We got our new energy certificate and the new scores on it, taking into account the solar panels, are 100% of this building's potential - pretty good, eh?  I'm actually not too sure what the potential score really means, because we could, obviously, improve our score by installing photovoltaic panels which would mean we exceed the potential . . . should that be possible?

Monday, 2 April 2012

Roses round the door

For the last few days we have been doing outdoor stuff as a change from all the crawling round in the batloft, etc.  The weather has just been so fantastic, it seemed a shame to waste it inside.  I took the thermometer just outside the kitchen door the other lunchtime and it was 25 degrees . . . . in March!  Mind you, it's all changed now and it is really hammering down outside.

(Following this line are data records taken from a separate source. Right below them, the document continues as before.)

/-- One beat of a demap group: the frames that its members complete, the beats with a slip, the least margin of the radio frame, and the
containers released (R223-R226). -/
def beatDemap (s : State) (v : Axv) : Axv :=
  let a := v.cfg
  let got := (List.range a.members).map fun m => memberFrames s v m
  let sets := got.foldl (fun n x => max n x.1.length) 0
  let v := { v with parts := got.zipIdx.foldl (fun t e => tput {} t e.2 e.1.2) [] }
  let v := (List.range sets).foldl (fun v j =>
    demapFrame s v (got.zipIdx.filterMap fun e => (e.1.1[j]?).map fun f => (e.2, f))) v
  let anyFail := (List.range (axvWidth a.type * a.members)).any fun j => let g := broodIn s a.b (a.g0 + j); g.ais || g.ssf
  let close (i : Nat) (x : AxvAxc) : AxvAxc :=
    let e := a.axcs.getD i ⟨1, 0⟩
    let x := { x with
      slipBeats := if x.slipNow then x.slipBeats + 1 else 0, cleanBeats := if x.slipNow then 0 else x.cleanBeats + 1
      slipNow := false, lost := x.lost || anyFail
      margin := if s.now % 80 = 79 then x.marginNow.getD x.margin else x.margin
      marginNow := if s.now % 80 = 79 then none else x.marginNow }
    x.release e.nBits (playLabel s a.b e.x (s.now + 1)) a.playOut
  { v with axcs := (List.range a.axcs.length).foldl (fun t i => tput {} t i (close i (tget {} t i))) v.axcs }

/-- One beat of a map group: its buffers move on (R219). -/
def beatMap (s : State) (v : Axv) : Axv :=
  { v with axcs := (List.range v.cfg.axcs.length).foldl (fun t i => tput {} t i (mapSend s v.cfg v i).2.2.2) v.axcs }

def beatAxv (s : State) (key : Nat) (v : Axv) : Axv :=
  if v.cfg.enable = 0 then v else if key / 192 % 2 = 0 then beatMap s v else beatDemap s v

/-- Egress cells of an AxC in this beat carry AIS or SSF, or come from no connection (05 R149, R165). -/
def axcFails (s : State) (n : Nat) (a : CpriAxcArgs) : Bool :=
  (List.range (axcCells a.nBits)).any fun c =>
    let x := a.cellBase + c
    let g := tget (unconnected s.now false) s.comb.superOut (slotOf n (x / 87))
    (s.superSrc (slotOf n (x / 87))).isNone || g.ais || g.ssf || decide (x % 87 ∈ g.failMap)

/-- One beat of an egress AxC: its cells fail, or its store drifts; one that no connection reaches counts as failed and realigns once it is
connected (R165, R166, log 127). -/
def beatAxc (s : State) (key : Nat) (x : Axc) : Axc :=
  if key / 48 % 2 = 1 && x.cfg.enable = 1 then
    let bad := axcFails s (key / 96) x.cfg
    let x := if bad then x else driftStore s (key / 96) (key % 48) x
    { x with failed := bad, realign := (x.realign || x.failed) && !bad }
  else x

/-- Pattern bytes of a stream as its analyser receives them: in mode 1 by their place in the VC, which the offset and the action give
(R194, R173). -/
def streamReceived (x : Stream) (gs : List Granule) : List Byte :=
  if x.mode = 1 then
    let o := (gs.headD {}).offset
    (vcUnits gs).zipIdx.filterMap fun e =>
      if vcFixed x.width ((e.2 / x.width + 783 - o) % 783 % 87) (e.2 % x.width) then none else some e.1
  else gs.flatMap fun g => fill783 g.at

/-- One beat of a service port's analyser (R194): a beat with ais, ssf or uneq is unavailable, and its register goes on by a beat's bits. -/
def beatStream (s : State) (key : Nat) (x : Stream) : Stream :=
  if !(bit x.pattern 5) then { x with rx := [] }
  else
    let gs := (List.range x.width).map fun i => tget (unconnected s.now false) s.comb.superOut (slotOf (416 + key / 64) (x.firstG + i))
    let d := prbsPoly (field x.pattern 0 3)
    if gs.any Granule.failedVc then
      { x with unavailable := satAdd 32 x.unavailable 1, rx := [], ref := if x.locked then lfsrRun d.1 d.2 (streamBits x) x.ref else x.ref }
    else
      let l := streamReceived x gs
      let x := { x with rx := l }
      if x.locked then x.check (bitsOf l) else x

/-- The tap starts at its beat (R195). -/
def beatTap (beat : Nat) (t : Tap) : Tap := if t.state = 1 ∧ t.startBeat ≤ beat then { t with state := 2 } else t

/-- The data plane in one beat, after its tickets were applied: the generators, the Super, its checks, what every consumer takes, then
the Brood, whose cells the nurse egress builds from in the next beat. -/
def beatFabric (s : State) : State :=
  let before := s.comb.superOut
  let s0 := s.onComb fun c => { c with streams := tmap {} (Stream.generate s.fresh) c.streams }
  let t := beatSuper (lateMigration s0)
  let t := beatBip before t
  let t := (t.nurse.vcs.map Prod.fst).foldl (fun s k => beatVc k s) t
  let u := t
  let t := t.onNurse fun x => { x with
    axvs := tmap {} (fun k v => if k / 192 % 2 = 0 then beatAxv s0 k v else beatAxv u k v) x.axvs }
  let t := { t with axcs := tmap {} (beatAxc t) t.axcs }
  let t := t.cpri.foldl (fun s e => cpriEgress e.1 s) t
  let errs := t.comb.streams.any fun e => (beatStream t e.1 e.2).errors != e.2.errors
  let t := raiseIf errs 71 (t.onComb fun c => { c with streams := tmap {} (beatStream t) c.streams })
  let t := beatBrood t
  (t.onComb fun c => { c with changed := [], eccSlots := [], eccCells := [], eccConns := [], tap := beatTap s.now c.tap }).draw

end Sys2Proof.Machine
end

We have finally planted the roses that Bob's
dad bought me for my birthday last year.  They
are deep orange, small flowered ones which
should look lovely when they've grown up a bit.
AFTER we'd planted the first one we thought we ought really
to point the wall behind it before it grows.  Bit of a silly way
round to do it I know, but I did I say once that we weren't
too good at forward planning!  My shoulders went pink while
I was doing this . . . March sunburn!
On the other side, we had help from the chickens.  Bob
just tipped the soil in and they did a good job of spreading
it out and levelling it off!
And here's where we're up to now.  Bob has been step-building
again, curved of course.  We have a bench that will sit nicely
between the steps and the kitchen door - ideal for breakfast or
lunch outside.  The ground level will be a bit higher so you
won't see so much of the edging on the plant bits which is made
from the offcuts from our hogsback ridge tiles on the roof for the rounded
corners and cut up floor tiles for the straight bits.
It's quite exciting to see some of the outside coming along at last.  We have some flat pieces of limestone which were used for paving and so we are going to use those outside the kitchen door.  That should be fun because to say they are random is a definite understatement!

Oh, nearly forgot to tell you - we have got our planning permission through to build the workshop . . . . three weeks early and with no onerous conditions attached.  A-mazing!  We have also had a copy of our Energy Performance Certificate.  There are two main sections to it, one is the energy rating and the other is the environmental impact (or CO2 emissions).  You get a rating for each in a similar way to fridges and washing machines with A being excellent and F being very poor.  They also give you a score for each against a potential score for the type of building it is.  We were within a point of both potential scores which I think is really pretty good, especially when you consider that she forgot about the solar panels which should improve both scores.  We should get the revised certificate with them on tomorrow hopefully.  So, we got a high C for energy and a high D for environmental.  That doesn't sound too brilliant, but for an old cottage it's actually pretty good.  We checked the scores for some purpose built eco homes and they only got Bs.  We also checked an old cottage in a nearby village and that got an F for both!  So, we are quite pleased with all that.